▶ **LISTED ENTRIES**

/-! `withMat` -/
@[simp] theorem withMat_hart_who (s : State) (f : MatState → MatState) : (withMat s f).hart.who = s.hart.who := rfl
@[simp] theorem withMat_hart_status (s : State) (f : MatState → MatState) : (withMat s f).hart.status = s.hart.status := rfl
@[simp] theorem withMat_hart_stopReq (s : State) (f : MatState → MatState) : (withMat s f).hart.stopReq = s.hart.stopReq := rfl
@[simp] theorem withMat_hart_stopped (s : State) (f : MatState → MatState) : (withMat s f).hart.stopped = s.hart.stopped := rfl
@[simp] theorem withMat_hart_sameCore (s : State) (f : MatState → MatState) : (withMat s f).hart.sameCore = s.hart.sameCore := rfl
@[simp] theorem withMat_hart_world (s : State) (f : MatState → MatState) : (withMat s f).hart.world = s.hart.world := rfl
@[simp] theorem withMat_hart_remote (s : State) (f : MatState → MatState) : (withMat s f).hart.remote = s.hart.remote := rfl
@[simp] theorem withMat_hart_pins (s : State) (f : MatState → MatState) : (withMat s f).hart.pins = s.hart.pins := rfl
@[simp] theorem withMat_hart_strike (s : State) (f : MatState → MatState) : (withMat s f).hart.strike = s.hart.strike := rfl
@[simp] theorem withMat_hart_weak (s : State) (f : MatState → MatState) : (withMat s f).hart.weak = s.hart.weak := rfl
@[simp] theorem withMat_hart_waitFrom (s : State) (f : MatState → MatState) : (withMat s f).hart.waitFrom = s.hart.waitFrom := rfl
@[simp] theorem withMat_hart_x (s : State) (f : MatState → MatState) : (withMat s f).hart.x = s.hart.x := rfl
@[simp] theorem withMat_hart_pc (s : State) (f : MatState → MatState) : (withMat s f).hart.pc = s.hart.pc := rfl
@[simp] theorem withMat_hart_fcsr (s : State) (f : MatState → MatState) : (withMat s f).hart.fcsr = s.hart.fcsr := rfl
@[simp] theorem withMat_hart_vec (s : State) (f : MatState → MatState) : (withMat s f).hart.vec = s.hart.vec := rfl
@[simp] theorem withMat_hart_h (s : State) (f : MatState → MatState) : (withMat s f).hart.h = s.hart.h := rfl
@[simp] theorem withMat_hart_c (s : State) (f : MatState → MatState) : (withMat s f).hart.c = s.hart.c := rfl
@[simp] theorem withMat_hart_eng (s : State) (f : MatState → MatState) : (withMat s f).hart.eng = s.hart.eng := rfl
@[simp] theorem withMat_hart_trap (s : State) (f : MatState → MatState) : (withMat s f).hart.trap = s.hart.trap := rfl
@[simp] theorem withMat_hart_ev (s : State) (f : MatState → MatState) : (withMat s f).hart.ev = s.hart.ev := rfl
@[simp] theorem withMat_hart_evsel (s : State) (f : MatState → MatState) : (withMat s f).hart.evsel = s.hart.evsel := rfl
@[simp] theorem withMat_hart_ccache (s : State) (f : MatState → MatState) : (withMat s f).hart.ccache = s.hart.ccache := rfl
@[simp] theorem withMat_hart_icache (s : State) (f : MatState → MatState) : (withMat s f).hart.icache = s.hart.icache := rfl
@[simp] theorem withMat_others (s : State) (f : MatState → MatState) : (withMat s f).others = s.others := rfl
@[simp] theorem withMat_mem (s : State) (f : MatState → MatState) : (withMat s f).mem = s.mem := rfl
@[simp] theorem withMat_poison (s : State) (f : MatState → MatState) : (withMat s f).poison = s.poison := rfl
@[simp] theorem withMat_tlb (s : State) (f : MatState → MatState) : (withMat s f).tlb = s.tlb := rfl
@[simp] theorem withMat_wcache (s : State) (f : MatState → MatState) : (withMat s f).wcache = s.wcache := rfl
@[simp] theorem withMat_lines (s : State) (f : MatState → MatState) : (withMat s f).lines = s.lines := rfl
@[simp] theorem withMat_images (s : State) (f : MatState → MatState) : (withMat s f).images = s.images := rfl
@[simp] theorem withMat_migs (s : State) (f : MatState → MatState) : (withMat s f).migs = s.migs := rfl
@[simp] theorem withMat_banks (s : State) (f : MatState → MatState) : (withMat s f).banks = s.banks := rfl
@[simp] theorem withMat_cores (s : State) (f : MatState → MatState) : (withMat s f).cores = s.cores := rfl
@[simp] theorem withMat_dies (s : State) (f : MatState → MatState) : (withMat s f).dies = s.dies := rfl
@[simp] theorem withMat_relays (s : State) (f : MatState → MatState) : (withMat s f).relays = s.relays := rfl
@[simp] theorem withMat_sched (s : State) (f : MatState → MatState) : (withMat s f).sched = s.sched := rfl
@[simp] theorem withMat_hub (s : State) (f : MatState → MatState) : (withMat s f).hub = s.hub := rfl
@[simp] theorem withMat_time (s : State) (f : MatState → MatState) : (withMat s f).time = s.time := rfl
@[simp] theorem withMat_power (s : State) (f : MatState → MatState) : (withMat s f).power = s.power := rfl
@[simp] theorem withMat_colls (s : State) (f : MatState → MatState) : (withMat s f).colls = s.colls := rfl
@[simp] theorem withMat_msix (s : State) (f : MatState → MatState) : (withMat s f).msix = s.msix := rfl
@[simp] theorem withMat_hostData (s : State) (f : MatState → MatState) : (withMat s f).hostData = s.hostData := rfl
@[simp] theorem withMat_hostEp (s : State) (f : MatState → MatState) : (withMat s f).hostEp = s.hostEp := rfl
@[simp] theorem withMat_nextId (s : State) (f : MatState → MatState) : (withMat s f).nextId = s.nextId := rfl
@[simp] theorem withMat_freeIdx (s : State) (f : MatState → MatState) : (withMat s f).freeIdx = s.freeIdx := rfl
@[simp] theorem withMat_agenda (s : State) (f : MatState → MatState) : (withMat s f).agenda = s.agenda := rfl

/-! `withEng` -/
@[simp] theorem withEng_hart_who (s : State) (f : EngState → EngState) : (withEng s f).hart.who = s.hart.who := rfl
@[simp] theorem withEng_hart_status (s : State) (f : EngState → EngState) : (withEng s f).hart.status = s.hart.status := rfl
@[simp] theorem withEng_hart_stopReq (s : State) (f : EngState → EngState) : (withEng s f).hart.stopReq = s.hart.stopReq := rfl
@[simp] theorem withEng_hart_stopped (s : State) (f : EngState → EngState) : (withEng s f).hart.stopped = s.hart.stopped := rfl
@[simp] theorem withEng_hart_sameCore (s : State) (f : EngState → EngState) : (withEng s f).hart.sameCore = s.hart.sameCore := rfl
@[simp] theorem withEng_hart_world (s : State) (f : EngState → EngState) : (withEng s f).hart.world = s.hart.world := rfl
@[simp] theorem withEng_hart_remote (s : State) (f : EngState → EngState) : (withEng s f).hart.remote = s.hart.remote := rfl
@[simp] theorem withEng_hart_pins (s : State) (f : EngState → EngState) : (withEng s f).hart.pins = s.hart.pins := rfl
@[simp] theorem withEng_hart_strike (s : State) (f : EngState → EngState) : (withEng s f).hart.strike = s.hart.strike := rfl
@[simp] theorem withEng_hart_weak (s : State) (f : EngState → EngState) : (withEng s f).hart.weak = s.hart.weak := rfl
@[simp] theorem withEng_hart_waitFrom (s : State) (f : EngState → EngState) : (withEng s f).hart.waitFrom = s.hart.waitFrom := rfl
@[simp] theorem withEng_hart_x (s : State) (f : EngState → EngState) : (withEng s f).hart.x = s.hart.x := rfl
@[simp] theorem withEng_hart_pc (s : State) (f : EngState → EngState) : (withEng s f).hart.pc = s.hart.pc := rfl
@[simp] theorem withEng_hart_fcsr (s : State) (f : EngState → EngState) : (withEng s f).hart.fcsr = s.hart.fcsr := rfl
@[simp] theorem withEng_hart_vec (s : State) (f : EngState → EngState) : (withEng s f).hart.vec = s.hart.vec := rfl
@[simp] theorem withEng_hart_mat (s : State) (f : EngState → EngState) : (withEng s f).hart.mat = s.hart.mat := rfl
@[simp] theorem withEng_hart_h (s : State) (f : EngState → EngState) : (withEng s f).hart.h = s.hart.h := rfl
@[simp] theorem withEng_hart_c (s : State) (f : EngState → EngState) : (withEng s f).hart.c = s.hart.c := rfl
@[simp] theorem withEng_hart_trap (s : State) (f : EngState → EngState) : (withEng s f).hart.trap = s.hart.trap := rfl
@[simp] theorem withEng_hart_ev (s : State) (f : EngState → EngState) : (withEng s f).hart.ev = s.hart.ev := rfl
@[simp] theorem withEng_hart_evsel (s : State) (f : EngState → EngState) : (withEng s f).hart.evsel = s.hart.evsel := rfl
@[simp] theorem withEng_hart_ccache (s : State) (f : EngState → EngState) : (withEng s f).hart.ccache = s.hart.ccache := rfl
@[simp] theorem withEng_hart_icache (s : State) (f : EngState → EngState) : (withEng s f).hart.icache = s.hart.icache := rfl
@[simp] theorem withEng_others (s : State) (f : EngState → EngState) : (withEng s f).others = s.others := rfl
@[simp] theorem withEng_mem (s : State) (f : EngState → EngState) : (withEng s f).mem = s.mem := rfl
@[simp] theorem withEng_poison (s : State) (f : EngState → EngState) : (withEng s f).poison = s.poison := rfl
@[simp] theorem withEng_tlb (s : State) (f : EngState → EngState) : (withEng s f).tlb = s.tlb := rfl
@[simp] theorem withEng_wcache (s : State) (f : EngState → EngState) : (withEng s f).wcache = s.wcache := rfl
@[simp] theorem withEng_lines (s : State) (f : EngState → EngState) : (withEng s f).lines = s.lines := rfl
@[simp] theorem withEng_images (s : State) (f : EngState → EngState) : (withEng s f).images = s.images := rfl
@[simp] theorem withEng_migs (s : State) (f : EngState → EngState) : (withEng s f).migs = s.migs := rfl
@[simp] theorem withEng_banks (s : State) (f : EngState → EngState) : (withEng s f).banks = s.banks := rfl
@[simp] theorem withEng_cores (s : State) (f : EngState → EngState) : (withEng s f).cores = s.cores := rfl
@[simp] theorem withEng_dies (s : State) (f : EngState → EngState) : (withEng s f).dies = s.dies := rfl
@[simp] theorem withEng_relays (s : State) (f : EngState → EngState) : (withEng s f).relays = s.relays := rfl
@[simp] theorem withEng_sched (s : State) (f : EngState → EngState) : (withEng s f).sched = s.sched := rfl
@[simp] theorem withEng_hub (s : State) (f : EngState → EngState) : (withEng s f).hub = s.hub := rfl
@[simp] theorem withEng_time (s : State) (f : EngState → EngState) : (withEng s f).time = s.time := rfl
@[simp] theorem withEng_power (s : State) (f : EngState → EngState) : (withEng s f).power = s.power := rfl
@[simp] theorem withEng_colls (s : State) (f : EngState → EngState) : (withEng s f).colls = s.colls := rfl
@[simp] theorem withEng_msix (s : State) (f : EngState → EngState) : (withEng s f).msix = s.msix := rfl
@[simp] theorem withEng_hostData (s : State) (f : EngState → EngState) : (withEng s f).hostData = s.hostData := rfl
@[simp] theorem withEng_hostEp (s : State) (f : EngState → EngState) : (withEng s f).hostEp = s.hostEp := rfl
@[simp] theorem withEng_nextId (s : State) (f : EngState → EngState) : (withEng s f).nextId = s.nextId := rfl
@[simp] theorem withEng_freeIdx (s : State) (f : EngState → EngState) : (withEng s f).freeIdx = s.freeIdx := rfl
@[simp] theorem withEng_agenda (s : State) (f : EngState → EngState) : (withEng s f).agenda = s.agenda := rfl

▶ **YOUR GOAL**
Give an exact copy of the lines above from the line with "(withMat s f).hart.ccache = s.hart.ccache := rfl" up to and including the line with "(withMat s f).hub = s.hub := rfl", and leave everything else out.

▶ **EXERCISE RESPONSE**
@[simp] theorem withMat_hart_ccache (s : State) (f : MatState → MatState) : (withMat s f).hart.ccache = s.hart.ccache := rfl
@[simp] theorem withMat_hart_icache (s : State) (f : MatState → MatState) : (withMat s f).hart.icache = s.hart.icache := rfl
@[simp] theorem withMat_others (s : State) (f : MatState → MatState) : (withMat s f).others = s.others := rfl
@[simp] theorem withMat_mem (s : State) (f : MatState → MatState) : (withMat s f).mem = s.mem := rfl
@[simp] theorem withMat_poison (s : State) (f : MatState → MatState) : (withMat s f).poison = s.poison := rfl
@[simp] theorem withMat_tlb (s : State) (f : MatState → MatState) : (withMat s f).tlb = s.tlb := rfl
@[simp] theorem withMat_wcache (s : State) (f : MatState → MatState) : (withMat s f).wcache = s.wcache := rfl
@[simp] theorem withMat_lines (s : State) (f : MatState → MatState) : (withMat s f).lines = s.lines := rfl
@[simp] theorem withMat_images (s : State) (f : MatState → MatState) : (withMat s f).images = s.images := rfl
@[simp] theorem withMat_migs (s : State) (f : MatState → MatState) : (withMat s f).migs = s.migs := rfl
@[simp] theorem withMat_banks (s : State) (f : MatState → MatState) : (withMat s f).banks = s.banks := rfl
@[simp] theorem withMat_cores (s : State) (f : MatState → MatState) : (withMat s f).cores = s.cores := rfl
@[simp] theorem withMat_dies (s : State) (f : MatState → MatState) : (withMat s f).dies = s.dies := rfl
@[simp] theorem withMat_relays (s : State) (f : MatState → MatState) : (withMat s f).relays = s.relays := rfl
@[simp] theorem withMat_sched (s : State) (f : MatState → MatState) : (withMat s f).sched = s.sched := rfl
@[simp] theorem withMat_hub (s : State) (f : MatState → MatState) : (withMat s f).hub = s.hub := rfl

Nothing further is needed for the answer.